TO DO: Write down each of the records again, exactly and in full.

==================================================

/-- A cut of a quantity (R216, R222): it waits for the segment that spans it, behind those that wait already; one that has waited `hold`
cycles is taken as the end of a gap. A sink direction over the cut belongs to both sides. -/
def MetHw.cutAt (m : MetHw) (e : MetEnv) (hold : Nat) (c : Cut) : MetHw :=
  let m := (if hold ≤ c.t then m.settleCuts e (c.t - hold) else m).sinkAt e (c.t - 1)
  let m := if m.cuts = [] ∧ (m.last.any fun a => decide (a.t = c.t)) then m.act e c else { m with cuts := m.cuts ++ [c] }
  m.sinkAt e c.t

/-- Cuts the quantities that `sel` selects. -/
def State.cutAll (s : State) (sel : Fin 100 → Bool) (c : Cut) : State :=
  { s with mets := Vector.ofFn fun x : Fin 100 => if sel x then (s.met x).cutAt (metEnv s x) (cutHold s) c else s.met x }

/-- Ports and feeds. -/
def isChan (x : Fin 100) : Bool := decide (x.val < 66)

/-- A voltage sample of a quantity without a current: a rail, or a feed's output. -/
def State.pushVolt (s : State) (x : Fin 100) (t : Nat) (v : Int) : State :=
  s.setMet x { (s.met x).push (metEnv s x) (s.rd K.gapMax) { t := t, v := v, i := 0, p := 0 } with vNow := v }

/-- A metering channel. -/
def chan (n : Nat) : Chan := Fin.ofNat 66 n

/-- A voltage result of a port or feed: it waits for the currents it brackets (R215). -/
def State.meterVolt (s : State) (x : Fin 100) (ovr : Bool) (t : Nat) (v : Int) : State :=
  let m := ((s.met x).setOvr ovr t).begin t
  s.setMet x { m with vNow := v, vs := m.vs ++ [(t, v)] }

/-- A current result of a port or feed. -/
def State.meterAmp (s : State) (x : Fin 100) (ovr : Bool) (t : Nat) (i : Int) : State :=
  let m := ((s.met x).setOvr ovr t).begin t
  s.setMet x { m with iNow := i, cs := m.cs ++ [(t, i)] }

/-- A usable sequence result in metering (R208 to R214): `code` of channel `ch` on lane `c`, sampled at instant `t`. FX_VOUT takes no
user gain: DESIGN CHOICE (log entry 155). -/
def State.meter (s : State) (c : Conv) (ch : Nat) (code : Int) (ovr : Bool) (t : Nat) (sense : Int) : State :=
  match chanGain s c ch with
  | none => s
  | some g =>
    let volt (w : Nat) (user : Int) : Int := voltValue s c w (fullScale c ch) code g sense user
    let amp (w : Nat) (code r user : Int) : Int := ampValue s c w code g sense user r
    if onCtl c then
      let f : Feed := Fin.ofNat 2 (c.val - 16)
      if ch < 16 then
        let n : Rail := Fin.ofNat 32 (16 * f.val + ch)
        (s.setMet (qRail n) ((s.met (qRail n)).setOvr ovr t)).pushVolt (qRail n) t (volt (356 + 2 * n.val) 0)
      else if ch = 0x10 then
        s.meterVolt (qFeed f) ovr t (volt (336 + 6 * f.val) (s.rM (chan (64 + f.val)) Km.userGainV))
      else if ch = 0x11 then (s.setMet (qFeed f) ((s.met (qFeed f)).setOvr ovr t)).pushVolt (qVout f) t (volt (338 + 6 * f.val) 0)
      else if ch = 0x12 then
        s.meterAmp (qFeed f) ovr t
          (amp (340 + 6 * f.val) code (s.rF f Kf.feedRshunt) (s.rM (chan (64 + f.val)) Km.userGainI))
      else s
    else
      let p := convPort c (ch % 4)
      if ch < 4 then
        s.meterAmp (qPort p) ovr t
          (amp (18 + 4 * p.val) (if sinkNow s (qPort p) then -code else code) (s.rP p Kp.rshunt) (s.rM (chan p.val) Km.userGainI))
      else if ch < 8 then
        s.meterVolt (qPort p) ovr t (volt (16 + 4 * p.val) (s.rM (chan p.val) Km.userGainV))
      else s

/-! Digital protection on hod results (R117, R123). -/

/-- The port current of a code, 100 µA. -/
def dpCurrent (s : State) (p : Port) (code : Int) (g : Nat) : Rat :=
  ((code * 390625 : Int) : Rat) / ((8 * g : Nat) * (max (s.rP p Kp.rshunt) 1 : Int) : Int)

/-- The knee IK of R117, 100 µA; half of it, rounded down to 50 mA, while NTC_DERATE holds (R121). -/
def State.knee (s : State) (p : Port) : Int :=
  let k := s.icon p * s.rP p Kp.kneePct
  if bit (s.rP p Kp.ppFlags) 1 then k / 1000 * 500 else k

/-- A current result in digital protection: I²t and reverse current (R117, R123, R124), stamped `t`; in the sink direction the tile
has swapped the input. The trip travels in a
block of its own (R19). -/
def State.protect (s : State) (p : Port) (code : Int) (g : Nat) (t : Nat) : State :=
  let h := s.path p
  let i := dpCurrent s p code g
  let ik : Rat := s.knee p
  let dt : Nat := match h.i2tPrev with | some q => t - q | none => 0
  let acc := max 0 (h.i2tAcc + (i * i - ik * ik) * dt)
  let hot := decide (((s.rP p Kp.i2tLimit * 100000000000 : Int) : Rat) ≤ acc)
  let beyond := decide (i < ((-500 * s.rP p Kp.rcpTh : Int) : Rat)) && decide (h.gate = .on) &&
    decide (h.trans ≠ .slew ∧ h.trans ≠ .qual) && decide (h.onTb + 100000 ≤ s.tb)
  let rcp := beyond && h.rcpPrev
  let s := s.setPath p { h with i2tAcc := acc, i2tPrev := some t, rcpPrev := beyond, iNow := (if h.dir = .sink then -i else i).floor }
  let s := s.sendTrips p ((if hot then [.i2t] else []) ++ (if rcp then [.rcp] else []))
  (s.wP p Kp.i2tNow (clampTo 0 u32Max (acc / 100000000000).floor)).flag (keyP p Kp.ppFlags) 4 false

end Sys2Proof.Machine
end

==================================================

ANSWER SPACE:
/-- A cut of a quantity (R216, R222): it waits for the segment that spans it, behind those that wait already; one that has waited `hold`
cycles is taken as the end of a gap. A sink direction over the cut belongs to both sides. -/
def MetHw.cutAt (m : MetHw) (e : MetEnv) (hold : Nat) (c : Cut) : MetHw :=
  let m := (if hold ≤ c.t then m.settleCuts e (c.t - hold) else m).sinkAt e (c.t - 1)
  let m := if m.cuts = [] ∧ (m.last.any fun a => decide (a.t = c.t)) then m.act e c else { m with cuts := m.cuts ++ [c] }
  m.sinkAt e c.t

/-- Cuts the quantities that `sel` selects. -/
def State.cutAll (s : State) (sel : Fin 100 → Bool) (c : Cut) : State :=
  { s with mets := Vector.ofFn fun x : Fin 100 => if sel x then (s.met x).cutAt (metEnv s x) (cutHold s) c else s.met x }

/-- Ports and feeds. -/
def isChan (x : Fin 100) : Bool := decide (x.val < 66)

/-- A voltage sample of a quantity without a current: a rail, or a feed's output. -/
def State.pushVolt (s : State) (x : Fin 100) (t : Nat) (v : Int) : State :=
  s.setMet x { (s.met x).push (metEnv s x) (s.rd K.gapMax) { t := t, v := v, i := 0, p := 0 } with vNow := v }

/-- A metering channel. -/
def chan (n : Nat) : Chan := Fin.ofNat 66 n

/-- A voltage result of a port or feed: it waits for the currents it brackets (R215). -/
def State.meterVolt (s : State) (x : Fin 100) (ovr : Bool) (t : Nat) (v : Int) : State :=
  let m := ((s.met x).setOvr ovr t).begin t
  s.setMet x { m with vNow := v, vs := m.vs ++ [(t, v)] }

/-- A current result of a port or feed. -/
def State.meterAmp (s : State) (x : Fin 100) (ovr : Bool) (t : Nat) (i : Int) : State :=
  let m := ((s.met x).setOvr ovr t).begin t
  s.setMet x { m with iNow := i, cs := m.cs ++ [(t, i)] }

/-- A usable sequence result in metering (R208 to R214): `code` of channel `ch` on lane `c`, sampled at instant `t`. FX_VOUT takes no
user gain: DESIGN CHOICE (log entry 155). -/
def State.meter (s : State) (c : Conv) (ch : Nat) (code : Int) (ovr : Bool) (t : Nat) (sense : Int) : State :=
  match chanGain s c ch with
  | none => s
  | some g =>
    let volt (w : Nat) (user : Int) : Int := voltValue s c w (fullScale c ch) code g sense user
    let amp (w : Nat) (code r user : Int) : Int := ampValue s c w code g sense user r
    if onCtl c then
      let f : Feed := Fin.ofNat 2 (c.val - 16)
      if ch < 16 then
        let n : Rail := Fin.ofNat 32 (16 * f.val + ch)
        (s.setMet (qRail n) ((s.met (qRail n)).setOvr ovr t)).pushVolt (qRail n) t (volt (356 + 2 * n.val) 0)
      else if ch = 0x10 then
        s.meterVolt (qFeed f) ovr t (volt (336 + 6 * f.val) (s.rM (chan (64 + f.val)) Km.userGainV))
      else if ch = 0x11 then (s.setMet (qFeed f) ((s.met (qFeed f)).setOvr ovr t)).pushVolt (qVout f) t (volt (338 + 6 * f.val) 0)
      else if ch = 0x12 then
        s.meterAmp (qFeed f) ovr t
          (amp (340 + 6 * f.val) code (s.rF f Kf.feedRshunt) (s.rM (chan (64 + f.val)) Km.userGainI))
      else s
    else
      let p := convPort c (ch % 4)
      if ch < 4 then
        s.meterAmp (qPort p) ovr t
          (amp (18 + 4 * p.val) (if sinkNow s (qPort p) then -code else code) (s.rP p Kp.rshunt) (s.rM (chan p.val) Km.userGainI))
      else if ch < 8 then
        s.meterVolt (qPort p) ovr t (volt (16 + 4 * p.val) (s.rM (chan p.val) Km.userGainV))
      else s

/-! Digital protection on hod results (R117, R123). -/

/-- The port current of a code, 100 µA. -/
def dpCurrent (s : State) (p : Port) (code : Int) (g : Nat) : Rat :=
  ((code * 390625 : Int) : Rat) / ((8 * g : Nat) * (max (s.rP p Kp.rshunt) 1 : Int) : Int)

/-- The knee IK of R117, 100 µA; half of it, rounded down to 50 mA, while NTC_DERATE holds (R121). -/
def State.knee (s : State) (p : Port) : Int :=
  let k := s.icon p * s.rP p Kp.kneePct
  if bit (s.rP p Kp.ppFlags) 1 then k / 1000 * 500 else k

/-- A current result in digital protection: I²t and reverse current (R117, R123, R124), stamped `t`; in the sink direction the tile
has swapped the input. The trip travels in a
block of its own (R19). -/
def State.protect (s : State) (p : Port) (code : Int) (g : Nat) (t : Nat) : State :=
  let h := s.path p
  let i := dpCurrent s p code g
  let ik : Rat := s.knee p
  let dt : Nat := match h.i2tPrev with | some q => t - q | none => 0
  let acc := max 0 (h.i2tAcc + (i * i - ik * ik) * dt)
  let hot := decide (((s.rP p Kp.i2tLimit * 100000000000 : Int) : Rat) ≤ acc)
  let beyond := decide (i < ((-500 * s.rP p Kp.rcpTh : Int) : Rat)) && decide (h.gate = .on) &&
    decide (h.trans ≠ .slew ∧ h.trans ≠ .qual) && decide (h.onTb + 100000 ≤ s.tb)
  let rcp := beyond && h.rcpPrev
  let s := s.setPath p { h with i2tAcc := acc, i2tPrev := some t, rcpPrev := beyond, iNow := (if h.dir = .sink then -i else i).floor }
  let s := s.sendTrips p ((if hot then [.i2t] else []) ++ (if rcp then [.rcp] else []))
  (s.wP p Kp.i2tNow (clampTo 0 u32Max (acc / 100000000000).floor)).flag (keyP p Kp.ppFlags) 4 false

end Sys2Proof.Machine
end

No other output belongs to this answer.